Extracted records
-- ==== Sys2Proof/Tests/Witness12.lean ====
section
/-! SUPPORT. Witnesses: the stack engines. -/

-- One theorem after the other: elaborating many at once needs more threads than the memory limit holds.
set_option Elab.async false

open Sys2Proof Sys2Proof.Machine Sys2Proof.Statements

namespace Sys2Proof.Tests

/-! ## Commands at their issue -/

/-- Descriptors at 0x900000 (UPDT of one record), 0x900040 (FMT, FP32 to BF16, 2 rows of one column) and 0x900080 (RKRUN of
ranks 0 and 1). x1 to x3 point to them, x4 to an image; x5 loads 2 words at the end of the step store of column 0 of stack 0;
x6 is a rank; x7 switches stack 0 to RANK mode, x8 stack 1 to NORMAL mode. Stack 0 is in RANK mode, rank 1 failed. -/
def updtWords (params : Word) : List Word := [params, 1, 0x900100, 1, 0x3F800000, 0, 0, 0]
def fmtWords (dst : Word) (rows : Nat) : List Word := [0x900200, dst, 0, 0x570, BitVec.ofNat 64 (rows + 2 ^ 32), 0]
def runWords : List Word := [0x3FF0000, 0x100010002, 0x100000001, 0, 0, 0, 0, 0]
def bytesOfWords (ws : List Word) : List Byte := ws.flatMap fun w => bytesOfNat 8 w.toNat
@[irreducible] def i1 : State :=
  let s := withX [(1, 0x900000), (2, 0x900040), (3, 0x900080), (4, 0x900300), (5, BitVec.ofNat 64 (1022 * 2 ^ 10 + 2 * 2 ^ 20)), (6, 1), (7, 0x10), (8, 1)]
    (base.poke (2 ^ 48 + 0x100000) (bytesOfWords (updtWords 0x2000000 ++ fmtWords 0x900280 2 ++ [0, 0] ++ runWords)))
  s.setStack 0 { s.stack 0 with mode := true }
@[irreducible] def i2 : State := i1.setRank 1 { i1.rank 1 with state := .failed, reason := 5 }
@[irreducible] def i3 : State := i1.mapCtx fun k => { k with status := 0 }
@[irreducible] def i4 : State := i1.setStack 1 { i1.stack 1 with mode := true }

theorem mayIssue {s : State} {t : BitVec 5} {foot : List (Word × Nat)} (h : s.ctx.pend.getLsbD t.toNat = false)
    (g : (s.cmds.filter fun c => c.who.core == s.core.id && c.kind.isStack).length < 8) (m : s.ctx.diffMode ≠ .rev) : MayIssue s t foot :=
  ⟨h, g, fun e => absurd e m⟩
theorem issued {i : Instr} {t : BitVec 5} {kind : CmdKind} {foot : List Foot} {act : Nat → Act} {s s' : State} (h : Issues i t kind foot act s s') : ∃ u, exec i s = .next u := by
  obtain ⟨u, e, -⟩ := h; exact ⟨u, e⟩

theorem witness_StackCommandsStart_updt (h : StackCommandsStart) : ∃ t, exec (.updt 9 (.x 1)) i1 = .next t :=
  issued ((h i1 i1 (ran (memLoad 0x900000 64 i1.ctx.modPrimal) i1) i1 9 (.x 1) (.x 1) (.x 1) 0x900000 0 (bytesOfWords (updtWords 0x2000000)) 0 StepCtx.reset (solo (met (by decide +kernel))) (readsX (met (by decide +kernel)) (met (by decide +kernel)))).1
    (met (by decide +kernel)) (runs (met (by decide +kernel))) (met (by decide +kernel)) _ rfl (mayIssue (met (by decide +kernel)) (met (by decide +kernel)) (met (by decide +kernel))))

theorem witness_StackCommandsStart_fmt (h : StackCommandsStart) : ∃ t, exec (.fmt 9 (.x 2)) i1 = .next t :=
  issued ((h i1 i1 (ran (memLoad 0x900040 48 i1.ctx.modPrimal) i1) i1 9 (.x 1) (.x 2) (.x 1) 0x900040 0 (bytesOfWords (fmtWords 0x900280 2)) 0 StepCtx.reset (solo (met (by decide +kernel))) (readsX (met (by decide +kernel)) (met (by decide +kernel)))).2.1
    _ (met (by decide +kernel)) (runs (met (by decide +kernel))) (Option.some_get (met (by decide +kernel))).symm (met (by decide +kernel)) (met (by decide +kernel)) (mayIssue (met (by decide +kernel)) (met (by decide +kernel)) (met (by decide +kernel))))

### Problem to work on
Using the data above, transcribe the lines that run from the line with "State := i1.setRank" to the line with "t.toNat = false)", both ends kept, and output nothing else.

### Solution to the exercise
@[irreducible] def i2 : State := i1.setRank 1 { i1.rank 1 with state := .failed, reason := 5 }
@[irreducible] def i3 : State := i1.mapCtx fun k => { k with status := 0 }
@[irreducible] def i4 : State := i1.setStack 1 { i1.stack 1 with mode := true }

theorem mayIssue {s : State} {t : BitVec 5} {foot : List (Word × Nat)} (h : s.ctx.pend.getLsbD t.toNat = false)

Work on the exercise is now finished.